▸ **Required action**
As the answer, set down the lines below from the one containing "s.request .read 8" through the one containing "(all = true → done.me.downNote = true →", exactly and inclusively, and no others.

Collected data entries
/-- R219, R239, R240: ldacq loads 8 bytes like a plain load, through h15 behind the stores of lower slots and from a pinned page of the
core's own bulkhead, and asks the home elsewhere; strel makes its write of 8 bytes once everything before it is performed at its scope;
fence completes when every earlier read has returned and everything before it is performed; until then both wait. That fence waits for
every earlier access before it lets the slot go on is one of the ways that R240 says conform, by the model's choice (log entry 102). -/
def Obligations.AcquireReleaseFence : Prop :=
  ∀ (s : State) (g : Guard) (d : SReg) (h : HReg) (o : SReg) (w : Scope) (x : Option W32), s.live g →
    (s.me.slot s.now.slot).waiting = none →
    let off := s.offset o (atStep x)
    let done := commitGated (s.weighs 6) s.cur s.now.seq
    let all := done.performed s.cur w s.now.idx s.now.seq s.now.slot
    let hd := s.handle s.cur h.toNat
    let word : List Byte := natToBytes 8 (done.me.rs d).toNat
    (scratchFits off.toNat 8 →
      let u := settleBytes (s.weighs 6) off.toNat 8
      exec (.ldacq g d 15 o w x) s = .next (u.emit 4 (.s d (BitVec.ofNat 64 (bytesToNat (u.me.gatedView.scratchRead off.toNat 8)))) 0
        (u.me.gatedView.scratchPoisoned off.toNat 8) off.toNat 15 0)) ∧
    (∀ pa home hi, s.access s.cur h.toNat off 8 false false false = .ok (.mem pa home hi) →
      (farCause s s.cur hi pa = 0 → exec (.ldacq g d h o w x) s =
        .next ((settlePosts (s.weighs 6) s.cur).nearLoad h.toNat hd off.toNat pa home hi 8 (fun bs => .s d (BitVec.ofNat 64 (bytesToNat bs))))) ∧
      (farCause s s.cur hi pa ≠ 0 → s.me.mark.gated = [] → exec (.ldacq g d h o w x) s = .next ((s.weighs 6).ask
        { s.request .read 8 pa home (hd.vbase.toNat + off.toNat) w [] hi with wantReply := true } off))) ∧
    (all = true → done.me.downNote = false → scratchFits off.toNat 8 →
      exec (.strel g d 15 o w x) s = .next ((settleBytes done off.toNat 8).modMe (fun k => k.scratchWrite off.toNat word))) ∧
    (all = true → done.me.downNote = false → ∀ pa home hi, s.access s.cur h.toNat off 8 true false false = .ok (.mem pa home hi) →
      (done.queued done.cur < 16 → exec (.strel g d h o w x) s = .next ((settlePosts done done.cur).send
        (done.request .store 8 pa home ((done.handle done.cur h.toNat).vbase.toNat + off.toNat) w word hi)).2) ∧
      (16 ≤ done.queued done.cur → exec (.strel g d h o w x) s = .next done.stall)) ∧
    (all = false → scratchFits off.toNat 8 → exec (.strel g d 15 o w x) s = .next done.stall) ∧
    (s.returned s.cur s.now.seq = false → exec (.fence g w) s = .next (s.waitsNow 6)) ∧
    (s.returned s.cur s.now.seq = true →
      (all = true → done.me.downNote = false → exec (.fence g w) s = .next done) ∧
      (all = false → exec (.fence g w) s = .next done.stall) ∧
      (all = true → done.me.downNote = true →
        exec (.fence g w) s = .next (done.trap { code := 5, cause := 2, res := 1, note := true })))

/-- R220, R246, R247: tickets and the sail wheel. On the core's own words, where nothing is on its way, tktwait goes on when now-serving
has reached the ticket and waits before, and tktdone adds 1; scld, scst and scadd send a request with a stamp whose home is the core,
which reads, writes or adds and answers the old value. On memory each sends its request to the home, all but tktwait after a release,
and goes on with the reply. That a sail-wheel request through h15 stays within the core is the model's reading (log entry 81). -/
def Obligations.TicketsAndSailWheel : Prop :=
  (∀ (s : State) (g : Guard) (d : SReg) (o : SReg), s.live g → quiet s →
    let a := (s.offset o 0).toNat
    let old (z : Nat) : BitVec (8 * z) := BitVec.ofNat (8 * z) (bytesToNat (s.me.scratchRead a z))
    let bytes (z : Nat) (v : BitVec (8 * z)) : List Byte := (List.range z).map (fun i => v.extractLsb' (8 * i) 8)
    let done := commitGated (s.weighs 6) s.cur s.now.seq
    let all (w : Scope) : Prop := done.performed s.cur w s.now.idx s.now.seq s.now.slot = true ∧ done.me.downNote = false
    (scratchFits a 8 → s.me.scratchPoisoned a 8 = false →
      ((old 8 - s.me.rs d).toNat < 2 ^ 63 → ∃ t, exec (.tktwait g d 15 o) s = .next t ∧ t.now.stalled = s.now.stalled ∧
        t.me.scratch = s.me.scratch ∧ t.me.s = s.me.s ∧ t.me.flights = [] ∧ t.mem = s.mem) ∧
      (2 ^ 63 ≤ (old 8 - s.me.rs d).toNat → exec (.tktwait g d 15 o) s = .next (s.waitsNow 6)) ∧
      (all .dev → ∃ t, exec (.tktdone g 15 o) s = .next t ∧ t.me.scratch = s.me.scratch.write a (bytes 8 (old 8 + 1)) ∧
        t.me.flights = [] ∧ t.mem = s.mem)) ∧
    (∀ w, all w →
      let own (op : ReqOp) (z : Nat) (data : List Byte) : Host.Outcome State Fault Refusal := .next ((done.ownStep a z).ask
        { done.request op z (2 ^ 60 + a) 32 a w data with wantReply := true, stamp := done.stamp s.cur + 1, mgmt := true, own := true }
        (s.offset o 0))
      let word (z : Nat) : List Byte := natToBytes z (done.me.rs d).toNat
      (scratchFits a 8 → exec (.scld g d 15 o w) s = own .scLoad 8 [] ∧ exec (.scst g d 15 o w) s = own .scStore 8 (word 8) ∧
        exec (.scaddD g d 15 o w) s = own .scAdd 8 (word 8)) ∧
      (scratchFits a 4 → exec (.scaddW g d 15 o w) s = own .scAdd 4 (word 4)))) ∧
  (∀ (s : State) (r : Req), r.own = true →
    let a := r.pa % 0x100000
    let old := bytesToNat ((s.core r.core).scratchRead a r.size)
    let operand := bytesToNat (r.data.take r.size)
    let t := applyRequest s r
    let becomes (v : Nat) : Prop := (t.core r.core).scratch = (s.core r.core).scratch.write a (natToBytes r.size v)
    t.mem = s.mem ∧ (∀ q ∈ t.fabric, q.id ≠ r.id) ∧
    (r.op = .scStore → becomes operand) ∧
    ((s.core r.core).scratchPoisoned a r.size = false →
      (∃ y, t.replies = s.replies ++ [(r.core, y, r.slot)] ∧ y.id = r.id ∧ y.value = BitVec.ofNat 64 old ∧ y.status = stGood) ∧
      (r.op = .scLoad → (t.core r.core).scratch = (s.core r.core).scratch) ∧
      (r.op = .scAdd → becomes ((old + operand) % 2 ^ (8 * r.size))))) ∧
  (∀ (s : State) (g : Guard) (d : SReg) (h : HReg) (o : SReg) (w : Scope), s.live g →
    let off := s.offset o 0
    let va := (s.handle s.cur h.toNat).vbase.toNat + off.toNat
    let sl := s.me.slot s.now.slot
    let done := commitGated (s.weighs 6) s.cur s.now.seq
    let all (w : Scope) : Prop := done.performed s.cur w s.now.idx s.now.seq s.now.slot = true ∧ done.me.downNote = false
    let word (z : Nat) : List Byte := natToBytes z (s.me.rs d).toNat
    let reaches (z : Nat) (wr : Bool) (pa home hi : Nat) : Prop := s.access s.cur h.toNat off z wr false false = .ok (.mem pa home hi)
    let asks (i : Instr) (u : State) (op : ReqOp) (z pa home hi : Nat) (w : Scope) (data : List Byte) (stamp : Nat) : Prop :=
      exec i s = .next ((commitDisarm u s.cur).ask { u.request op z pa home va w data hi with wantReply := true, stamp := stamp } off)
    (sl.waiting = none → ∀ pa home hi,
      (reaches 8 true pa home hi → asks (.tktwait g d h o) (s.weighs 6) .tktWait 8 pa home hi .dev (word 8) 0) ∧
      (reaches 8 true pa home hi → all .dev → asks (.tktdone g h o) done .tktDone 8 pa home hi .dev [] 0) ∧
      (reaches 8 false pa home hi → all w → asks (.scld g d h o w) done .scLoad 8 pa home hi w [] (done.stamp s.cur + 1)) ∧
      (reaches 8 true pa home hi → all w → asks (.scst g d h o w) done .scStore 8 pa home hi w (word 8) (done.stamp s.cur + 1)) ∧
      (reaches 4 true pa home hi → all w → asks (.scaddW g d h o w) done .scAdd 4 pa home hi w (word 4) (done.stamp s.cur + 1)) ∧
      (reaches 8 true pa home hi → all w → asks (.scaddD g d h o w) done .scAdd 8 pa home hi w (word 8) (done.stamp s.cur + 1))) ∧
    (∀ y, sl.waiting.isSome = true → sl.reply = some y → y.status = stGood →
      let heard := (s.weighs 6).modMe (fun k => k.modSlot s.now.slot (fun z => { z with waiting := none, reply := none }))
      exec (.tktwait g d h o) s = .next heard ∧ exec (.tktdone g h o) s = .next heard ∧ exec (.scst g d h o w) s = .next heard ∧
      exec (.scld g d h o w) s = .next (heard.emit 1 (.s d y.value)) ∧ exec (.scaddD g d h o w) s = .next (heard.emit 1 (.s d y.value)) ∧
      exec (.scaddW g d h o w) s = .next (heard.emit 1 (.s d (sx (low y.value))))))

/-! Slot VX (spec/05, spec/06). -/

/-- R107 to R111: lane arithmetic. An integer lane wraps; a float lane is the exact result rounded once; every lane of the result is in
flight with the latency of R17, and an integer operation records no event. -/
def Obligations.VectorArithmetic : Prop :=
  ∀ (s : State) (g : Guard) (d a b : VReg) (f : Fmt) (x : Option VExt), s.live g →
    let la (n : Nat) : BitVec f.width := laneOf f (s.me.rv a) n
    let lb (n : Nat) : BitVec f.width := laneOf f (s.me.rv b) n
    let lc (n : Nat) : BitVec f.width := laneOf f (s.me.rv (match x with | some e => e.c | none => d)) n
    let num (c : BitVec f.width) : FVal := decodeNum f c.toNat
    let down := rndOf x == .rdn
    let gives (i : Instr) (w lat : Nat) (wrap : Nat → BitVec f.width) (exact : Nat → FVal × Bool) : Prop :=
      ∃ r kind, exec i s = .next ((s.weighs w).emit lat (.v d r) kind) ∧
        (f.isIA = true → kind = 0 ∧ ∀ n, n < f.lanes → laneOf f r n = wrap n) ∧
        (f.isIA = false → ∀ n, n < f.lanes → laneOf f r n = BitVec.ofNat f.width (laneRound f (rndOf x) (s.random n) (exact n)).1)
    gives (.vadd g d a b f x) 16 2 (fun n => la n + lb n) (fun n => addNum down (num (la n)) (num (lb n))) ∧
    gives (.vsub g d a b f x) 16 2 (fun n => la n - lb n) (fun n => addNum down (num (la n)) (negNum (num (lb n)))) ∧
    gives (.vmul g d a b f x) 40 4 (fun n => la n * lb n) (fun n => mulNum (num (la n)) (num (lb n))) ∧
    gives (.vfma g d a b f x) 40 4 (fun n => la n * lb n + lc n) (fun n => fmaNum down (num (la n)) (num (lb n)) (num (lc n))) ∧
    gives (.vfms g d a b f x) 40 4 (fun n => la n * lb n - lc n) (fun n => fmaNum down (num (la n)) (num (lb n)) (negNum (num (lc n))))

/-- R111: vabs, vneg, vmin and vmax. Integers by value, floats by their sign bit and by the ranking in which -0 lies below +0 and any
NaN gives the canonical NaN. R112 to R114: logic on all bits, shifts of each lane by the lane of vB modulo the width, compares that give
masks, vsel, vmov and vzero. R121: permutations. Lanes that a source does not have read as zero. -/
def Obligations.VectorLanes : Prop :=
  (∀ (s : State) (g : Guard) (d a b : VReg) (f : Fmt) (x : Option VExt), s.live g →
    let la (n : Nat) : BitVec f.width := laneOf f (s.me.rv a) n
    let lb (n : Nat) : BitVec f.width := laneOf f (s.me.rv b) n
    let num (c : BitVec f.width) : FVal := decodeNum f c.toNat
    let nan (n : Nat) : Bool := f.isFloat && (isNaN (num (la n)) || isNaN (num (lb n)))
    let gives (i : Instr) (ok : Bool) (lane : Nat → BitVec f.width) : Prop :=
      ok = true → ∃ r, exec i s = .next (s.yields 16 [(2, .v d r)]) ∧ ∀ n, n < f.lanes → laneOf f r n = lane n
    gives (.vabs g d a b f x) f.isIA (fun n => if (la n).toInt < 0 then -(la n) else la n) ∧
    gives (.vabs g d a b f x) (!f.isIA) (fun n => BitVec.ofNat f.width ((la n).toNat % 2 ^ (f.width - 1))) ∧
    gives (.vneg g d a b f x) f.isIA (fun n => -(la n)) ∧
    gives (.vneg g d a b f x) (!f.isIA) (fun n => la n ^^^ BitVec.ofNat f.width (2 ^ (f.width - 1))) ∧
    gives (.vmin g d a b f x) true (fun n =>
      if nan n then BitVec.ofNat f.width (canonicalNaN f) else if ltRank (num (lb n)) (num (la n)) then lb n else la n) ∧
    gives (.vmax g d a b f x) true (fun n =>
      if nan n then BitVec.ofNat f.width (canonicalNaN f) else if ltRank (num (la n)) (num (lb n)) then lb n else la n)) ∧
  (∀ (s : State) (g : Guard) (d a b : VReg) (f : Fmt) (x : Option VExt), s.live g →
    let la (n : Nat) : BitVec f.width := laneOf f (s.me.rv a) n
    let lb (n : Nat) : BitVec f.width := laneOf f (s.me.rv b) n
    let lc (n : Nat) : BitVec f.width := laneOf f (s.me.rv (match x with | some e => e.c | none => d)) n
    let num (c : BitVec f.width) : FVal := decodeNum f c.toNat
    let mask (t : Bool) : BitVec f.width := if t then BitVec.allOnes f.width else 0
    let gives (i : Instr) (lane : Nat → BitVec f.width) : Prop :=
      ∃ r, exec i s = .next (s.yields 16 [(2, .v d r)]) ∧ ∀ n, n < f.lanes → laneOf f r n = lane n
    exec (.vand g d a b) s = .next (s.yields 16 [(2, .v d (s.me.rv a &&& s.me.rv b))]) ∧
    exec (.vor g d a b) s = .next (s.yields 16 [(2, .v d (s.me.rv a ||| s.me.rv b))]) ∧
    exec (.vxor g d a b) s = .next (s.yields 16 [(2, .v d (s.me.rv a ^^^ s.me.rv b))]) ∧
    exec (.vmov g d a) s = .next (s.yields 16 [(2, .v d (s.me.rv a))]) ∧
    exec (.vzero g d) s = .next (s.yields 16 [(2, .v d 0)]) ∧
    gives (.vshl g d a b f) (fun n => la n <<< ((lb n).toNat % f.width)) ∧
    gives (.vshr g d a b f) (fun n => la n >>> ((lb n).toNat % f.width)) ∧
    gives (.vsra g d a b f) (fun n => (la n).sshiftRight ((lb n).toNat % f.width)) ∧
    gives (.vcmpeq g d a b f x) (fun n => mask (eqNum (num (la n)) (num (lb n)))) ∧
    gives (.vcmplt g d a b f x) (fun n => mask (ltNum (num (la n)) (num (lb n)))) ∧
    gives (.vcmple g d a b f x) (fun n => mask (ltNum (num (la n)) (num (lb n)) || eqNum (num (la n)) (num (lb n)))) ∧
    gives (.vsel g d a b f x) (fun n => if lc n ≠ 0 then la n else lb n)) ∧
  (∀ (s : State) (g : Guard) (d a b : VReg) (f : Fmt) (x : Option VExt), s.live g →
    let m := immOf x
    let la (n : Nat) : BitVec f.width := if n < f.lanes then laneOf f (s.me.rv a) n else 0
    let lb (n : Nat) : BitVec f.width := if n < f.lanes then laneOf f (s.me.rv b) n else 0
    let gives (i : Instr) (lane : Nat → BitVec f.width) : Prop :=
      ∃ r, exec i s = .next (s.yields 16 [(2, .v d r)]) ∧ ∀ n, n < f.lanes → laneOf f r n = lane n
    gives (.vbcast g d a b f x) (fun _ => la m) ∧
    gives (.vins g d a b f x) (fun n => if n = m then la 0 else laneOf f (s.me.rv d) n) ∧
    gives (.vext g d a b f x) (fun n => if n = 0 then la m else 0) ∧
    gives (.vperm g d a b f x) (fun n => la (lb n).toNat) ∧
    gives (.vslide g d a b f x) (fun n => if n + m < f.lanes then la (n + m) else lb (n + m - f.lanes)) ∧
    gives (.vrev g d a b f x) (fun n => la (f.lanes - 1 - n)))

▸ **Reply**
        { s.request .read 8 pa home (hd.vbase.toNat + off.toNat) w [] hi with wantReply := true } off))) ∧
    (all = true → done.me.downNote = false → scratchFits off.toNat 8 →
      exec (.strel g d 15 o w x) s = .next ((settleBytes done off.toNat 8).modMe (fun k => k.scratchWrite off.toNat word))) ∧
    (all = true → done.me.downNote = false → ∀ pa home hi, s.access s.cur h.toNat off 8 true false false = .ok (.mem pa home hi) →
      (done.queued done.cur < 16 → exec (.strel g d h o w x) s = .next ((settlePosts done done.cur).send
        (done.request .store 8 pa home ((done.handle done.cur h.toNat).vbase.toNat + off.toNat) w word hi)).2) ∧
      (16 ≤ done.queued done.cur → exec (.strel g d h o w x) s = .next done.stall)) ∧
    (all = false → scratchFits off.toNat 8 → exec (.strel g d 15 o w x) s = .next done.stall) ∧
    (s.returned s.cur s.now.seq = false → exec (.fence g w) s = .next (s.waitsNow 6)) ∧
    (s.returned s.cur s.now.seq = true →
      (all = true → done.me.downNote = false → exec (.fence g w) s = .next done) ∧
      (all = false → exec (.fence g w) s = .next done.stall) ∧
      (all = true → done.me.downNote = true →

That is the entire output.